Дом Беликова
Принято считать, что прототипом “человека в футляре” послужил инспектор таганрожской гимназии А. Ф. Дьяконов. Как только не звали его острые на язык гимназисты! И Сороконожкой, и Серым Пальто, и Гадючкой... Клички эти говорят сами за себя, но всё-таки насколько соответствуют они реальному облику инспектора? Отыскав фотографию, долго всматриваюсь. Чёрные усы, пробор, цепкий, подозрительный взгляд исподлобья. Представляю, как испуганно замирали гимназисты, когда этот вездесущий человек неслышно вырастал перед ними. То в классе... То в коридоре...
Дом инспектора Дьяконова сохранился до наших дней. На фасаде его — доска с осторожной надписью, что здесь, дескать, жил один из прототипов “человека в футляре”.
Один из... Это чтоб не вводить в заблуждение доверчивого прохожего. Чтоб не бросать тень на человека, о котором кое-кто из хорошо знавших его людей отзывался как о личности в высшей степени порядочной.
В таганрожском музее Чехова хранится рукопись выпускника здешней гимназии П. Филевского, который характеризует Дьяконова как человека строгого, даже сурового, но безупречно честного. И щедрого. Оказывается, дом свой — тот самый, с доской, он завещал начальному училищу. А сбережения — учителям. На ежегодные пособия... Таковы факты. Но кого, скажите, переубедят они? У искусства — своя правда, и нет таких документов, нет таких свидетелей, которые могли бы опровергнуть её. Вот и я тоже, совершая паломничество на родину Чехова, ловлю себя на том, что дом этот — видимо, типичный для тогдашнего Таганрога — кажется мне и мрачноватым, и словно бы сдавшимся. Именно в таком доме, понимаю я, и должен был житъ несчастный учитель греческого языка.
Несчастный? Но отчего же несчастный? У нас ведь принято характеризовать Беликова иными, куда более жёсткими словами. Попробуй-ка назови кого-либо человеком в футляре — обидится!
Словечко “футляр” — оно всё. Заворожённые им, мы как-то забываем, что в этом странном, глухом, мёртвом футляре, предназначенном, как известно, для предметов неодушевлённых, заточён — бог весть, за какие грехи — пусть маленький, пусть ничтожный, но человек. Каково же ему там, живому-то!
Надо сказать, что первые читатели рассказа относились к его герою милосерднее нас. Мы презираем его, мы смеёмся над ним, а они — жалели. И даже уважали. За что? А за верность принципам хотя бы. “Раз это не разрешено циркулярно, то и нельзя”.

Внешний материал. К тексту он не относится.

-- ==== Sys2Proof/Laws/State.lean ====
section
/-! SUPPORT. One lemma per field per update, true by rfl, and the same for the views of the state that an update leaves
alone, so that no proof unfolds a record update. -/

namespace Sys2Proof.Machine


/-! ### `State.setV` -/

@[simp] theorem State.setV_v (s : State) (x : Reg) (b : Byte) : (s.setV x b).v = s.v.set x b := rfl
@[simp] theorem State.setV_pc (s : State) (x : Reg) (b : Byte) : (s.setV x b).pc = s.pc := rfl
@[simp] theorem State.setV_i (s : State) (x : Reg) (b : Byte) : (s.setV x b).i = s.i := rfl
@[simp] theorem State.setV_stack (s : State) (x : Reg) (b : Byte) : (s.setV x b).stack = s.stack := rfl
@[simp] theorem State.setV_sp (s : State) (x : Reg) (b : Byte) : (s.setV x b).sp = s.sp := rfl
@[simp] theorem State.setV_dt (s : State) (x : Reg) (b : Byte) : (s.setV x b).dt = s.dt := rfl
@[simp] theorem State.setV_st (s : State) (x : Reg) (b : Byte) : (s.setV x b).st = s.st := rfl
@[simp] theorem State.setV_mem (s : State) (x : Reg) (b : Byte) : (s.setV x b).mem = s.mem := rfl
@[simp] theorem State.setV_vid (s : State) (x : Reg) (b : Byte) : (s.setV x b).vid = s.vid := rfl
@[simp] theorem State.setV_opcode (s : State) (x : Reg) (b : Byte) : (s.setV x b).opcode = s.opcode := rfl
@[simp] theorem State.setV_fault (s : State) (x : Reg) (b : Byte) : (s.setV x b).fault = s.fault := rfl
@[simp] theorem State.setV_loadErr (s : State) (x : Reg) (b : Byte) : (s.setV x b).loadErr = s.loadErr := rfl
@[simp] theorem State.setV_keys (s : State) (x : Reg) (b : Byte) : (s.setV x b).keys = s.keys := rfl
@[simp] theorem State.setV_draws (s : State) (x : Reg) (b : Byte) : (s.setV x b).draws = s.draws := rfl
@[simp] theorem State.setV_peek (s : State) (x : Reg) (b : Byte) (a : Nat) : (s.setV x b).peek a = s.peek a := rfl
@[simp] theorem State.setV_pixel (s : State) (x : Reg) (b : Byte) (r : Fin 32) (c : Fin 64) : (s.setV x b).pixel r c = s.pixel r c := rfl
@[simp] theorem State.setV_key (s : State) (x : Reg) (b : Byte) (k : Nat) : (s.setV x b).key k = s.key k := rfl
@[simp] theorem State.setV_draw (s : State) (x : Reg) (b : Byte) : (s.setV x b).draw = s.draw := rfl
@[simp] theorem State.setV_pc0 (s : State) (x : Reg) (b : Byte) : (s.setV x b).pc0 = s.pc0 := rfl
@[simp] theorem State.setV_effAddr (s : State) (x : Reg) (b : Byte) (k : Nat) : (s.setV x b).effAddr k = s.effAddr k := rfl
@[simp] theorem State.setV_inRange (s : State) (x : Reg) (b : Byte) (n : Nat) : (s.setV x b).inRange n = s.inRange n := rfl
@[simp] theorem State.setV_rangeInfo (s : State) (x : Reg) (b : Byte) : (s.setV x b).rangeInfo = s.rangeInfo := rfl
@[simp] theorem State.setV_lowestKey (s : State) (x : Reg) (b : Byte) : (s.setV x b).lowestKey = s.lowestKey := rfl

/-! ### `State.setPC` -/

@[simp] theorem State.setPC_v (s : State) (w : Word) : (s.setPC w).v = s.v := rfl
@[simp] theorem State.setPC_pc (s : State) (w : Word) : (s.setPC w).pc = w := rfl
@[simp] theorem State.setPC_i (s : State) (w : Word) : (s.setPC w).i = s.i := rfl
@[simp] theorem State.setPC_stack (s : State) (w : Word) : (s.setPC w).stack = s.stack := rfl
@[simp] theorem State.setPC_sp (s : State) (w : Word) : (s.setPC w).sp = s.sp := rfl
@[simp] theorem State.setPC_dt (s : State) (w : Word) : (s.setPC w).dt = s.dt := rfl
@[simp] theorem State.setPC_st (s : State) (w : Word) : (s.setPC w).st = s.st := rfl
@[simp] theorem State.setPC_mem (s : State) (w : Word) : (s.setPC w).mem = s.mem := rfl
@[simp] theorem State.setPC_vid (s : State) (w : Word) : (s.setPC w).vid = s.vid := rfl
@[simp] theorem State.setPC_opcode (s : State) (w : Word) : (s.setPC w).opcode = s.opcode := rfl
@[simp] theorem State.setPC_fault (s : State) (w : Word) : (s.setPC w).fault = s.fault := rfl
@[simp] theorem State.setPC_loadErr (s : State) (w : Word) : (s.setPC w).loadErr = s.loadErr := rfl
@[simp] theorem State.setPC_keys (s : State) (w : Word) : (s.setPC w).keys = s.keys := rfl
@[simp] theorem State.setPC_draws (s : State) (w : Word) : (s.setPC w).draws = s.draws := rfl
@[simp] theorem State.setPC_getV (s : State) (w : Word) (y : Reg) : (s.setPC w).getV y = s.getV y := rfl
@[simp] theorem State.setPC_peek (s : State) (w : Word) (a : Nat) : (s.setPC w).peek a = s.peek a := rfl
@[simp] theorem State.setPC_pixel (s : State) (w : Word) (r : Fin 32) (c : Fin 64) : (s.setPC w).pixel r c = s.pixel r c := rfl
@[simp] theorem State.setPC_key (s : State) (w : Word) (k : Nat) : (s.setPC w).key k = s.key k := rfl
@[simp] theorem State.setPC_draw (s : State) (w : Word) : (s.setPC w).draw = s.draw := rfl
@[simp] theorem State.setPC_effAddr (s : State) (w : Word) (k : Nat) : (s.setPC w).effAddr k = s.effAddr k := rfl
@[simp] theorem State.setPC_inRange (s : State) (w : Word) (n : Nat) : (s.setPC w).inRange n = s.inRange n := rfl
@[simp] theorem State.setPC_rangeInfo (s : State) (w : Word) : (s.setPC w).rangeInfo = s.rangeInfo := rfl
@[simp] theorem State.setPC_lowestKey (s : State) (w : Word) : (s.setPC w).lowestKey = s.lowestKey := rfl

Вообще говоря, это одна из центральных чеховских тем — человек и идея. Она варьируется у него постоянно, то заостряясь до гротеска, то исследуясь в беспощадной исповеди обречённого — и физически и духовно — человека.
Это я о “Скучной истории”. Посетовав на отсутствие “общей идеи”, Николай Степанович продолжает: “Когда в человеке нет того, что выше и сильнее всех внешних влияний, то, право, достаточно для него хорошего насморка, чтобы потерять равновесие и начать видеть в каждой птице сову, в каждом звуке слышать собачий вой”.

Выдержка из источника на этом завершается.